Types of Myocardial Infarction Based on Clot
| Type | Mechanism | Morphology |
|---|
| STEMI (Transmural MI) | Complete coronary occlusion by thrombus | Full-thickness necrosis across LV wall |
| NSTEMI (Subendocardial MI) | Partial occlusion, or thrombus that lyses spontaneously/therapeutically | Necrosis limited to innermost zone of myocardium |
| Microinfarction | Small emboli from the thrombus, vasospasm, or vasculitis | Scattered focal necrosis in intramural vessels |
Phase 2 — Mural Thrombus: A Complication AFTER MI
Once the myocardium is infarcted (dead), a second clot can form inside the heart chamber itself:
- Large anterior MI with reduced left ventricular ejection fraction and apical wall-motion abnormality → blood pools and stagnates over the damaged, dyskinetic wall
- The inflamed, injured endocardium over the necrotic zone is prothrombotic
- A mural (intracavitary) thrombus forms on the inner wall of the left ventricle
- Within 4 weeks of acute MI, ~2.5% of patients suffer a stroke from embolization of this thrombus to the brain
Detection: Contrast-enhanced echocardiography; cardiac MRI (most sensitive)
Treatment: Anticoagulation for 3–6 months (warfarin or DOAC)

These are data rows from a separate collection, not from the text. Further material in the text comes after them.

/-- R464 to R471: the role of the domain manager. The holder renews, copies its state, marks a swap that has taken its period as due, and
loses a role that expires; a standby claims, answers claims, takes the role on a quorum, hears renewals and keeps copies; liveness is heard and its
loss shown. -/
def Obligations.DomainManagerRole : Prop :=
  ∀ (s : State),
    let m := s.firm.dm
    (s.dmUp = true → exec .mgmtAliveSend s = .next (s.neighbours.foldl (fun v d => match v.linkTo d with
      | some q => v.svc (.link (BitVec.ofNat 4 q) (v.svcFibreB q)) 0x50
          (natLE 4 m.seenGen.toNat ++ natLE 1 m.role.code ++ natLE 1 s.clk.ftState.code ++ [0, 0])
      | none => v) s)) ∧
    (∀ d : BitVec 6, s.dmUp = true → s.neighbours.contains d.toNat = true →
      exec (.mgmtSilentTimeout d) s = .next (s.onDm (fun m => { m with mgmtSilent := m.mgmtSilent ||| (1#64 <<< d.toNat) }))) ∧
    (exec .dmClaimSend s = .next s.claimRole) ∧
    (s.isHolder = true → exec .dmRenewSend s = .next s.renew ∧
      exec .dmMgmtCycle s = .next (s.sendCopy ((s.dmList.drop 1).take 3)) ∧
      (m.sending ≠ none → exec .dmSwapPeriodExpire s = .next (s.onDm (fun m => { m with swapDue := true })))) ∧
    (m.role = .holder → exec .dmHolderExpiry s =
      .next (s.onDm (fun m => { m with role := .standby, sending := none, swapDue := false })).timeHoldover) ∧
    (∀ h b u, s.svcIn h 0x50 b = (true, u) → u.neighbours.contains h.src.toNat = true → u.coreUp 2 = true →
      exec (.mgmtAlive h b) s = .next (u.onDm (fun m => { m with
        mgmtSilent := m.mgmtSilent &&& ~~~(1#64 <<< h.src.toNat)
        aliveAt := SMap.set none m.aliveAt h.src.toNat (some u.now) }))) ∧
    (∀ h b u, s.svcIn h 0x60 b = (true, u) → u.dmUp = true →
      let gen := BitVec.ofNat 32 (fld b 0 4)
      let who := fld b 4 1 % 64
      u.claimAnswer gen who = 1 → exec (.dmClaim h b) s =
        .next (u.svcDev who 0x61 (natLE 4 gen.toNat ++ natLE 1 1 ++ [0, 0, 0] ++ natLE 4 u.firm.dm.seenGen.toNat))) ∧
    (∀ h b u c, s.svcIn h 0x61 b = (true, u) → u.dmUp = true → u.firm.dm.claim = some c → c.gen = BitVec.ofNat 32 (fld b 0 4) →
      fld b 4 1 = 0 → u.since c.sentAt ≤ msU 1 →
      let acks := NSet.add h.src.toNat c.acks
      (u.quorum ≤ acks.length → exec (.dmAck h b) s = .next (u.takeRole c.gen)) ∧
      (acks.length < u.quorum → exec (.dmAck h b) s = .next (u.onDm (fun m => { m with claim := some { c with acks := acks } })))) ∧
    (∀ h b u, s.svcIn h 0x62 b = (true, u) → u.dmUp = true → u.firm.dm.role ≠ .holder →
      let gen := BitVec.ofNat 32 (fld b 0 4)
      serBefore gen u.firm.dm.seenGen = false →
      exec (.dmRenew h b) s = .next (u.hearRenew gen (fld b 4 1 % 64) ((fld b 5 1).testBit 0))) ∧
    (∀ h b u, s.svcIn h 0x63 b = (true, u) → u.isHolder = true → BitVec.ofNat 32 (fld b 0 4) = u.firm.dm.gen →
      u.since u.firm.dm.renewSent ≤ msU 1 → u.mode h.src.toNat ≠ modeLost → ∃ t, exec (.dmRenewAck h b) s = .next t ∧
        t.firm.dm.renewAcks = NSet.add h.src.toNat u.firm.dm.renewAcks) ∧
    (∀ h b u, s.svcIn h 0x64 b = (true, u) → u.dmUp = true → u.firm.dm.role = .standby → u.firm.dm.copyIn = none →
      serBefore (BitVec.ofNat 32 (fld b 0 4)) u.firm.dm.gen = false →
      let c : DmCopy := ⟨BitVec.ofNat 32 (fld b 0 4), BitVec.ofNat 32 (fld b 4 4), fld b 10 2,
        SMap.set [] [] (fld b 8 2) ((b.drop 16).take 96), u.now⟩
      c.whole = none → exec (.dmCopy h b true) s = .next (u.onDm (fun m => { m with copyIn := some c }))) ∧
    (∀ h b u, s.svcIn h 0x65 b = (true, u) → u.isHolder = true → BitVec.ofNat 32 (fld b 0 4) = u.firm.dm.gen →
      let i := (u.dmList.takeWhile (· != h.src.toNat)).length
      1 ≤ i → i < u.dmList.length → i ≤ 3 → exec (.dmCopyReport h b) s =
        .next (u.onDm (fun m => { m with health := putAt m.health (i - 1) [BitVec.ofNat 8 (fld b 8 1)] })))
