/-! ### onMor -/

@[simp] theorem State.onMor_part (f : Moraine → Moraine) : (s.onMor f).part = s.part := rfl
@[simp] theorem State.onMor_pkg (f : Moraine → Moraine) : (s.onMor f).pkg = s.pkg := rfl
@[simp] theorem State.onMor_pins (f : Moraine → Moraine) : (s.onMor f).pins = s.pins := rfl
@[simp] theorem State.onMor_cal (f : Moraine → Moraine) : (s.onMor f).cal = s.cal := rfl
@[simp] theorem State.onMor_sec (f : Moraine → Moraine) : (s.onMor f).sec = s.sec := rfl
@[simp] theorem State.onMor_firm (f : Moraine → Moraine) : (s.onMor f).firm = s.firm := rfl
@[simp] theorem State.onMor_sched (f : Moraine → Moraine) : (s.onMor f).sched = s.sched := rfl
@[simp] theorem State.onMor_serac (f : Moraine → Moraine) : (s.onMor f).serac = s.serac := rfl
@[simp] theorem State.onMor_firn (f : Moraine → Moraine) : (s.onMor f).firn = s.firn := rfl
@[simp] theorem State.onMor_hbm (f : Moraine → Moraine) : (s.onMor f).hbm = s.hbm := rfl
@[simp] theorem State.onMor_floe (f : Moraine → Moraine) : (s.onMor f).floe = s.floe := rfl
@[simp] theorem State.onMor_fab (f : Moraine → Moraine) : (s.onMor f).fab = s.fab := rfl
@[simp] theorem State.onMor_mem (f : Moraine → Moraine) : (s.onMor f).mem = s.mem := rfl
@[simp] theorem State.onMor_clk (f : Moraine → Moraine) : (s.onMor f).clk = s.clk := rfl
@[simp] theorem State.onMor_pow (f : Moraine → Moraine) : (s.onMor f).pow = s.pow := rfl
@[simp] theorem State.onMor_dict (f : Moraine → Moraine) : (s.onMor f).dict = s.dict := rfl
@[simp] theorem State.onMor_regs (f : Moraine → Moraine) : (s.onMor f).regs = s.regs := rfl
@[simp] theorem State.onMor_errs (f : Moraine → Moraine) : (s.onMor f).errs = s.errs := rfl
@[simp] theorem State.onMor_cvu (f : Moraine → Moraine) : (s.onMor f).cvu = s.cvu := rfl
@[simp] theorem State.onMor_mor (f : Moraine → Moraine) : (s.onMor f).mor = f s.mor := rfl
@[simp] theorem State.onMor_pending (f : Moraine → Moraine) : (s.onMor f).pending = s.pending := rfl
@[simp] theorem State.onMor_free (f : Moraine → Moraine) : (s.onMor f).free = s.free := rfl
@[simp] theorem State.onMor_outbox (f : Moraine → Moraine) : (s.onMor f).outbox = s.outbox := rfl
@[simp] theorem State.onMor_onMor (f g : Moraine → Moraine) : (s.onMor f).onMor g = s.onMor (fun x => g (f x)) := rfl

/-! ### onCores -/

@[simp] theorem State.onCores_part (f : RF 3 Core → RF 3 Core) : (s.onCores f).part = s.part := rfl
@[simp] theorem State.onCores_pkg (f : RF 3 Core → RF 3 Core) : (s.onCores f).pkg = s.pkg := rfl
@[simp] theorem State.onCores_pins (f : RF 3 Core → RF 3 Core) : (s.onCores f).pins = s.pins := rfl
@[simp] theorem State.onCores_cal (f : RF 3 Core → RF 3 Core) : (s.onCores f).cal = s.cal := rfl
@[simp] theorem State.onCores_sec (f : RF 3 Core → RF 3 Core) : (s.onCores f).sec = s.sec := rfl
@[simp] theorem State.onCores_sched (f : RF 3 Core → RF 3 Core) : (s.onCores f).sched = s.sched := rfl
@[simp] theorem State.onCores_serac (f : RF 3 Core → RF 3 Core) : (s.onCores f).serac = s.serac := rfl
@[simp] theorem State.onCores_firn (f : RF 3 Core → RF 3 Core) : (s.onCores f).firn = s.firn := rfl
@[simp] theorem State.onCores_hbm (f : RF 3 Core → RF 3 Core) : (s.onCores f).hbm = s.hbm := rfl
@[simp] theorem State.onCores_floe (f : RF 3 Core → RF 3 Core) : (s.onCores f).floe = s.floe := rfl
@[simp] theorem State.onCores_fab (f : RF 3 Core → RF 3 Core) : (s.onCores f).fab = s.fab := rfl
@[simp] theorem State.onCores_mem (f : RF 3 Core → RF 3 Core) : (s.onCores f).mem = s.mem := rfl
@[simp] theorem State.onCores_clk (f : RF 3 Core → RF 3 Core) : (s.onCores f).clk = s.clk := rfl
@[simp] theorem State.onCores_pow (f : RF 3 Core → RF 3 Core) : (s.onCores f).pow = s.pow := rfl
@[simp] theorem State.onCores_dict (f : RF 3 Core → RF 3 Core) : (s.onCores f).dict = s.dict := rfl
@[simp] theorem State.onCores_regs (f : RF 3 Core → RF 3 Core) : (s.onCores f).regs = s.regs := rfl
@[simp] theorem State.onCores_errs (f : RF 3 Core → RF 3 Core) : (s.onCores f).errs = s.errs := rfl
@[simp] theorem State.onCores_cvu (f : RF 3 Core → RF 3 Core) : (s.onCores f).cvu = s.cvu := rfl
@[simp] theorem State.onCores_mor (f : RF 3 Core → RF 3 Core) : (s.onCores f).mor = s.mor := rfl
@[simp] theorem State.onCores_pending (f : RF 3 Core → RF 3 Core) : (s.onCores f).pending = s.pending := rfl
@[simp] theorem State.onCores_free (f : RF 3 Core → RF 3 Core) : (s.onCores f).free = s.free := rfl
@[simp] theorem State.onCores_outbox (f : RF 3 Core → RF 3 Core) : (s.onCores f).outbox = s.outbox := rfl
@[simp] theorem State.onCores_firm_cores (f : RF 3 Core → RF 3 Core) : (s.onCores f).firm.cores = f s.firm.cores := rfl
@[simp] theorem State.onCores_firm_load (f : RF 3 Core → RF 3 Core) : (s.onCores f).firm.load = s.firm.load := rfl
@[simp] theorem State.onCores_firm_mbx (f : RF 3 Core → RF 3 Core) : (s.onCores f).firm.mbx = s.firm.mbx := rfl
@[simp] theorem State.onCores_firm_log (f : RF 3 Core → RF 3 Core) : (s.onCores f).firm.log = s.firm.log := rfl
@[simp] theorem State.onCores_firm_lease (f : RF 3 Core → RF 3 Core) : (s.onCores f).firm.lease = s.firm.lease := rfl
@[simp] theorem State.onCores_firm_dm (f : RF 3 Core → RF 3 Core) : (s.onCores f).firm.dm = s.firm.dm := rfl
@[simp] theorem State.onCores_onCores (f g : RF 3 Core → RF 3 Core) : (s.onCores f).onCores g = s.onCores (fun x => g (f x)) := rfl

/-! ### onLoad -/

@[simp] theorem State.onLoad_part (f : Load → Load) : (s.onLoad f).part = s.part := rfl
@[simp] theorem State.onLoad_pkg (f : Load → Load) : (s.onLoad f).pkg = s.pkg := rfl
@[simp] theorem State.onLoad_pins (f : Load → Load) : (s.onLoad f).pins = s.pins := rfl
@[simp] theorem State.onLoad_cal (f : Load → Load) : (s.onLoad f).cal = s.cal := rfl
@[simp] theorem State.onLoad_sec (f : Load → Load) : (s.onLoad f).sec = s.sec := rfl
@[simp] theorem State.onLoad_sched (f : Load → Load) : (s.onLoad f).sched = s.sched := rfl
@[simp] theorem State.onLoad_serac (f : Load → Load) : (s.onLoad f).serac = s.serac := rfl
@[simp] theorem State.onLoad_firn (f : Load → Load) : (s.onLoad f).firn = s.firn := rfl
@[simp] theorem State.onLoad_hbm (f : Load → Load) : (s.onLoad f).hbm = s.hbm := rfl
@[simp] theorem State.onLoad_floe (f : Load → Load) : (s.onLoad f).floe = s.floe := rfl
@[simp] theorem State.onLoad_fab (f : Load → Load) : (s.onLoad f).fab = s.fab := rfl
@[simp] theorem State.onLoad_mem (f : Load → Load) : (s.onLoad f).mem = s.mem := rfl
@[simp] theorem State.onLoad_clk (f : Load → Load) : (s.onLoad f).clk = s.clk := rfl
@[simp] theorem State.onLoad_pow (f : Load → Load) : (s.onLoad f).pow = s.pow := rfl
@[simp] theorem State.onLoad_dict (f : Load → Load) : (s.onLoad f).dict = s.dict := rfl
@[simp] theorem State.onLoad_regs (f : Load → Load) : (s.onLoad f).regs = s.regs := rfl
@[simp] theorem State.onLoad_errs (f : Load → Load) : (s.onLoad f).errs = s.errs := rfl
@[simp] theorem State.onLoad_cvu (f : Load → Load) : (s.onLoad f).cvu = s.cvu := rfl
@[simp] theorem State.onLoad_mor (f : Load → Load) : (s.onLoad f).mor = s.mor := rfl
@[simp] theorem State.onLoad_pending (f : Load → Load) : (s.onLoad f).pending = s.pending := rfl
@[simp] theorem State.onLoad_free (f : Load → Load) : (s.onLoad f).free = s.free := rfl
@[simp] theorem State.onLoad_outbox (f : Load → Load) : (s.onLoad f).outbox = s.outbox := rfl
@[simp] theorem State.onLoad_firm_cores (f : Load → Load) : (s.onLoad f).firm.cores = s.firm.cores := rfl
@[simp] theorem State.onLoad_firm_load (f : Load → Load) : (s.onLoad f).firm.load = f s.firm.load := rfl
@[simp] theorem State.onLoad_firm_mbx (f : Load → Load) : (s.onLoad f).firm.mbx = s.firm.mbx := rfl
@[simp] theorem State.onLoad_firm_log (f : Load → Load) : (s.onLoad f).firm.log = s.firm.log := rfl
@[simp] theorem State.onLoad_firm_lease (f : Load → Load) : (s.onLoad f).firm.lease = s.firm.lease := rfl
@[simp] theorem State.onLoad_firm_dm (f : Load → Load) : (s.onLoad f).firm.dm = s.firm.dm := rfl
@[simp] theorem State.onLoad_onLoad (f g : Load → Load) : (s.onLoad f).onLoad g = s.onLoad (fun x => g (f x)) := rfl

/-! ### onMbx -/

@[simp] theorem State.onMbx_part (f : Mbx → Mbx) : (s.onMbx f).part = s.part := rfl
@[simp] theorem State.onMbx_pkg (f : Mbx → Mbx) : (s.onMbx f).pkg = s.pkg := rfl
@[simp] theorem State.onMbx_pins (f : Mbx → Mbx) : (s.onMbx f).pins = s.pins := rfl
@[simp] theorem State.onMbx_cal (f : Mbx → Mbx) : (s.onMbx f).cal = s.cal := rfl
@[simp] theorem State.onMbx_sec (f : Mbx → Mbx) : (s.onMbx f).sec = s.sec := rfl
@[simp] theorem State.onMbx_sched (f : Mbx → Mbx) : (s.onMbx f).sched = s.sched := rfl
@[simp] theorem State.onMbx_serac (f : Mbx → Mbx) : (s.onMbx f).serac = s.serac := rfl
@[simp] theorem State.onMbx_firn (f : Mbx → Mbx) : (s.onMbx f).firn = s.firn := rfl
@[simp] theorem State.onMbx_hbm (f : Mbx → Mbx) : (s.onMbx f).hbm = s.hbm := rfl
@[simp] theorem State.onMbx_floe (f : Mbx → Mbx) : (s.onMbx f).floe = s.floe := rfl
@[simp] theorem State.onMbx_fab (f : Mbx → Mbx) : (s.onMbx f).fab = s.fab := rfl
@[simp] theorem State.onMbx_mem (f : Mbx → Mbx) : (s.onMbx f).mem = s.mem := rfl
@[simp] theorem State.onMbx_clk (f : Mbx → Mbx) : (s.onMbx f).clk = s.clk := rfl
@[simp] theorem State.onMbx_pow (f : Mbx → Mbx) : (s.onMbx f).pow = s.pow := rfl
@[simp] theorem State.onMbx_dict (f : Mbx → Mbx) : (s.onMbx f).dict = s.dict := rfl
@[simp] theorem State.onMbx_regs (f : Mbx → Mbx) : (s.onMbx f).regs = s.regs := rfl
@[simp] theorem State.onMbx_errs (f : Mbx → Mbx) : (s.onMbx f).errs = s.errs := rfl
@[simp] theorem State.onMbx_cvu (f : Mbx → Mbx) : (s.onMbx f).cvu = s.cvu := rfl
@[simp] theorem State.onMbx_mor (f : Mbx → Mbx) : (s.onMbx f).mor = s.mor := rfl
@[simp] theorem State.onMbx_pending (f : Mbx → Mbx) : (s.onMbx f).pending = s.pending := rfl
@[simp] theorem State.onMbx_free (f : Mbx → Mbx) : (s.onMbx f).free = s.free := rfl
@[simp] theorem State.onMbx_outbox (f : Mbx → Mbx) : (s.onMbx f).outbox = s.outbox := rfl
@[simp] theorem State.onMbx_firm_cores (f : Mbx → Mbx) : (s.onMbx f).firm.cores = s.firm.cores := rfl
@[simp] theorem State.onMbx_firm_load (f : Mbx → Mbx) : (s.onMbx f).firm.load = s.firm.load := rfl
@[simp] theorem State.onMbx_firm_mbx (f : Mbx → Mbx) : (s.onMbx f).firm.mbx = f s.firm.mbx := rfl
@[simp] theorem State.onMbx_firm_log (f : Mbx → Mbx) : (s.onMbx f).firm.log = s.firm.log := rfl
@[simp] theorem State.onMbx_firm_lease (f : Mbx → Mbx) : (s.onMbx f).firm.lease = s.firm.lease := rfl
@[simp] theorem State.onMbx_firm_dm (f : Mbx → Mbx) : (s.onMbx f).firm.dm = s.firm.dm := rfl
@[simp] theorem State.onMbx_onMbx (f g : Mbx → Mbx) : (s.onMbx f).onMbx g = s.onMbx (fun x => g (f x)) := rfl

/-! ### onLog -/

@[simp] theorem State.onLog_part (f : Log → Log) : (s.onLog f).part = s.part := rfl
@[simp] theorem State.onLog_pkg (f : Log → Log) : (s.onLog f).pkg = s.pkg := rfl
@[simp] theorem State.onLog_pins (f : Log → Log) : (s.onLog f).pins = s.pins := rfl
@[simp] theorem State.onLog_cal (f : Log → Log) : (s.onLog f).cal = s.cal := rfl
@[simp] theorem State.onLog_sec (f : Log → Log) : (s.onLog f).sec = s.sec := rfl
@[simp] theorem State.onLog_sched (f : Log → Log) : (s.onLog f).sched = s.sched := rfl
@[simp] theorem State.onLog_serac (f : Log → Log) : (s.onLog f).serac = s.serac := rfl
@[simp] theorem State.onLog_firn (f : Log → Log) : (s.onLog f).firn = s.firn := rfl
@[simp] theorem State.onLog_hbm (f : Log → Log) : (s.onLog f).hbm = s.hbm := rfl
@[simp] theorem State.onLog_floe (f : Log → Log) : (s.onLog f).floe = s.floe := rfl
@[simp] theorem State.onLog_fab (f : Log → Log) : (s.onLog f).fab = s.fab := rfl
@[simp] theorem State.onLog_mem (f : Log → Log) : (s.onLog f).mem = s.mem := rfl
@[simp] theorem State.onLog_clk (f : Log → Log) : (s.onLog f).clk = s.clk := rfl
@[simp] theorem State.onLog_pow (f : Log → Log) : (s.onLog f).pow = s.pow := rfl
@[simp] theorem State.onLog_dict (f : Log → Log) : (s.onLog f).dict = s.dict := rfl
@[simp] theorem State.onLog_regs (f : Log → Log) : (s.onLog f).regs = s.regs := rfl
@[simp] theorem State.onLog_errs (f : Log → Log) : (s.onLog f).errs = s.errs := rfl
@[simp] theorem State.onLog_cvu (f : Log → Log) : (s.onLog f).cvu = s.cvu := rfl
@[simp] theorem State.onLog_mor (f : Log → Log) : (s.onLog f).mor = s.mor := rfl
@[simp] theorem State.onLog_pending (f : Log → Log) : (s.onLog f).pending = s.pending := rfl
@[simp] theorem State.onLog_free (f : Log → Log) : (s.onLog f).free = s.free := rfl
@[simp] theorem State.onLog_outbox (f : Log → Log) : (s.onLog f).outbox = s.outbox := rfl
@[simp] theorem State.onLog_firm_cores (f : Log → Log) : (s.onLog f).firm.cores = s.firm.cores := rfl
@[simp] theorem State.onLog_firm_load (f : Log → Log) : (s.onLog f).firm.load = s.firm.load := rfl
@[simp] theorem State.onLog_firm_mbx (f : Log → Log) : (s.onLog f).firm.mbx = s.firm.mbx := rfl
@[simp] theorem State.onLog_firm_log (f : Log → Log) : (s.onLog f).firm.log = f s.firm.log := rfl
@[simp] theorem State.onLog_firm_lease (f : Log → Log) : (s.onLog f).firm.lease = s.firm.lease := rfl
@[simp] theorem State.onLog_firm_dm (f : Log → Log) : (s.onLog f).firm.dm = s.firm.dm := rfl
@[simp] theorem State.onLog_onLog (f g : Log → Log) : (s.onLog f).onLog g = s.onLog (fun x => g (f x)) := rfl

Complications of the Clotting Process
| Complication | Mechanism |
|---|
| Systemic embolism/stroke | Mural thrombus fragments embolize to brain, limbs, gut |
| Coronary re-thrombosis | Re-occlusion after spontaneous or therapeutic thrombolysis |
| Ventricular aneurysm | Thinned infarcted wall bulges → stagnation → thrombus |
| Pericarditis | Inflammation of pericardium over necrotic zone |
| Arrhythmia, cardiac rupture, CHF | Direct ischemic complications |
Treatment Targeting the Clot
| Drug Class | Examples | Target |
|---|
| Antiplatelet | Aspirin, clopidogrel, ticagrelor, prasugrel | Platelet aggregation (thromboxane A2, P2Y12 pathway) |
| Anticoagulants (acute) | Heparin (UFH/LMWH), fondaparinux, bivalirudin | Coagulation cascade (thrombin/Xa) |
| Fibrinolytics (thrombolytics) | tPA (alteplase), streptokinase | Dissolve existing fibrin clot |
| Statins | Atorvastatin, rosuvastatin | Stabilize plaques, reduce inflammation, lower LDL |
| Long-term anticoagulation | Warfarin, apixaban | Mural thrombus post-MI, AF |
| Mechanical | PCI (stenting), CABG | Physically restore lumen patency |
Key insight from statins: They may benefit not just by lowering cholesterol, but by reducing plaque inflammation and stabilizing the fibrous cap, making it less likely to rupture.
Summary
In a heart attack, clotting occurs in two dangerous ways:
- Coronary thrombosis — a plaque in the coronary artery ruptures, platelets and fibrin rapidly clot over the exposed core, and the artery occludes, starving the heart muscle of oxygen → causes the MI
- Mural thrombus — after the MI, blood stagnates over the dead, dyskinetic wall → clot forms inside the heart chamber → can embolize and cause a stroke
Both are driven by the same fundamental triad: endothelial injury + abnormal flow + hypercoagulability — but acting at different locations and timescales.